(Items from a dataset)
· · · · ·

theorem clearConflicts_keeps {s t : State} (h : Keeps s t)  : Keeps s (clearConflicts t) := by
  unfold clearConflicts
  repeat' (first | with_reducible assumption | with_reducible exact Keeps.refl | (with_reducible refine Keeps.upd ?_ (by with_reducible rfl); first | with_reducible assumption | with_reducible exact Keeps.refl | split) | intro _ | split | dsimp only | (with_reducible refine Keeps.updTable ?_ (fun w => by simp only [State.wf, State.hostWf, State.lineWf, State.memWf, State.serviceWf, Bool.and_eq_true] at w ⊢; simp_all only [Map.wf_set, Map.wf_filter, Map.wf_mapVals, Map.wf_nil, and_self]); first | with_reducible assumption | with_reducible exact Keeps.refl | split))

theorem execClearConflicts_keeps {s t u : State} (h : Keeps s t) (a0 : CmdSrc) (e : execClearConflicts a0 t = .next u) : Keeps s u := by
  unfold execClearConflicts at e
  try dsimp only at e
  repeat' split at e
  all_goals (cases e; repeat' (first | with_reducible assumption | with_reducible apply issue_keeps | with_reducible apply done_keeps | with_reducible apply clearConflicts_keeps | with_reducible exact Keeps.refl | intro _ | split | dsimp only))

theorem marchBank_keeps {s t : State} (h : Keeps s t) (a0 : Bank) (a1 : List Nat) : Keeps s (marchBank a0 a1 t).2 := by
  induction a1 generalizing t a0 with
  | nil =>
    unfold marchBank
    repeat' (first | with_reducible assumption | with_reducible apply ih | with_reducible apply zeroBank_keeps | with_reducible apply takeSpare_keeps | with_reducible apply setFault_keeps | with_reducible apply setF_keeps | with_reducible exact Keeps.refl | intro _ | split | dsimp only)
  | cons _ _ ih =>
    unfold marchBank
    repeat' (first | with_reducible assumption | with_reducible apply ih | with_reducible apply zeroBank_keeps | with_reducible apply takeSpare_keeps | with_reducible apply setFault_keeps | with_reducible apply setF_keeps | with_reducible exact Keeps.refl | intro _ | split | dsimp only)

theorem marchBank_keeps_eq {s t u : State} {a0 : Bank} {a1 : List Nat} {y0} (h : Keeps s t) (e : marchBank a0 a1 t = (y0, u)) : Keeps s u := by
  have k := marchBank_keeps h a0 a1
  rw [e] at k
  exact k

theorem runTestBank_keeps {s t : State} (h : Keeps s t) (a0 : Outstanding) : Keeps s (runTestBank a0 t) := by
  unfold runTestBank
  repeat' (first | with_reducible assumption | with_reducible apply done_keeps | with_reducible exact Keeps.refl | intro _ | split | dsimp only)

theorem execTestBank_keeps {s t u : State} (h : Keeps s t) (a0 : CmdSrc) (e : execTestBank a0 t = .next u) : Keeps s u := by
  unfold execTestBank at e
  try dsimp only at e
  repeat' split at e
  all_goals (cases e; repeat' (first | with_reducible assumption | with_reducible apply issue_keeps | with_reducible apply runTestBank_keeps | with_reducible exact Keeps.refl | intro _ | split | dsimp only))

theorem finishTestBank_keeps {s t : State} (h : Keeps s t) (a0 : List (Fin 72)) (a1 : Outstanding) : Keeps s (finishTestBank a0 a1 t) := by
  unfold finishTestBank
  repeat' (first | with_reducible assumption | with_reducible apply marchBank_keeps | with_reducible apply done_keeps | (refine marchBank_keeps_eq ?_ (by assumption)) | with_reducible exact Keeps.refl | intro _ | split | dsimp only)

theorem spoilBank_keeps {s t : State} (h : Keeps s t) (a0 : Nat) : Keeps s (spoilBank a0 t) := by
  unfold spoilBank
  repeat' (first | with_reducible assumption | with_reducible apply freeBytes_keeps | with_reducible apply setBytes_keeps | (refine freeBytes_keeps_eq ?_ (by assumption)) | with_reducible exact Keeps.refl | intro _ | split | dsimp only)

theorem spoilTest_keeps {s t : State} (h : Keeps s t) (a0 : Outstanding) : Keeps s (spoilTest a0 t) := by
  unfold spoilTest
  repeat' (first | with_reducible assumption | with_reducible apply spoilBank_keeps | with_reducible exact Keeps.refl | intro _ | split | dsimp only)

theorem execMemGlobalBlkReset_keeps {s t u : State} (h : Keeps s t)  (e : execMemGlobalBlkReset t = .next u) : Keeps s u := by
  unfold execMemGlobalBlkReset at e
  try dsimp only at e
  repeat' split at e
  all_goals (cases e; repeat' (first | with_reducible assumption | with_reducible apply spoilTest_keeps | with_reducible apply badgerRestart_keeps | with_reducible apply blkReset_keeps | with_reducible apply clearConflicts_keeps | with_reducible exact Keeps.refl | intro _ | split | dsimp only))

theorem execMembBlkReset_keeps {s t u : State} (h : Keeps s t) (a0 : Bank) (e : execMembBlkReset a0 t = .next u) : Keeps s u := by
  unfold execMembBlkReset at e
  try dsimp only at e
  repeat' split at e
  all_goals (cases e; repeat' (first | with_reducible assumption | with_reducible apply blkReset_keeps | with_reducible exact Keeps.refl | intro _ | split | dsimp only))

end Sys2Proof.Machine
end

· · · · ·

- _Task to complete_: From the line that has "have k := marchBank_keeps h a0 a1" through the line that has "unfold spoilBank", copy every line exactly as it appears above, and leave out all others.

- _Completed exercise_:
  have k := marchBank_keeps h a0 a1
  rw [e] at k
  exact k

theorem runTestBank_keeps {s t : State} (h : Keeps s t) (a0 : Outstanding) : Keeps s (runTestBank a0 t) := by
  unfold runTestBank
  repeat' (first | with_reducible assumption | with_reducible apply done_keeps | with_reducible exact Keeps.refl | intro _ | split | dsimp only)

theorem execTestBank_keeps {s t u : State} (h : Keeps s t) (a0 : CmdSrc) (e : execTestBank a0 t = .next u) : Keeps s u := by
  unfold execTestBank at e
  try dsimp only at e
  repeat' split at e
  all_goals (cases e; repeat' (first | with_reducible assumption | with_reducible apply issue_keeps | with_reducible apply runTestBank_keeps | with_reducible exact Keeps.refl | intro _ | split | dsimp only))

theorem finishTestBank_keeps {s t : State} (h : Keeps s t) (a0 : List (Fin 72)) (a1 : Outstanding) : Keeps s (finishTestBank a0 a1 t) := by
  unfold finishTestBank
  repeat' (first | with_reducible assumption | with_reducible apply marchBank_keeps | with_reducible apply done_keeps | (refine marchBank_keeps_eq ?_ (by assumption)) | with_reducible exact Keeps.refl | intro _ | split | dsimp only)

theorem spoilBank_keeps {s t : State} (h : Keeps s t) (a0 : Nat) : Keeps s (spoilBank a0 t) := by
  unfold spoilBank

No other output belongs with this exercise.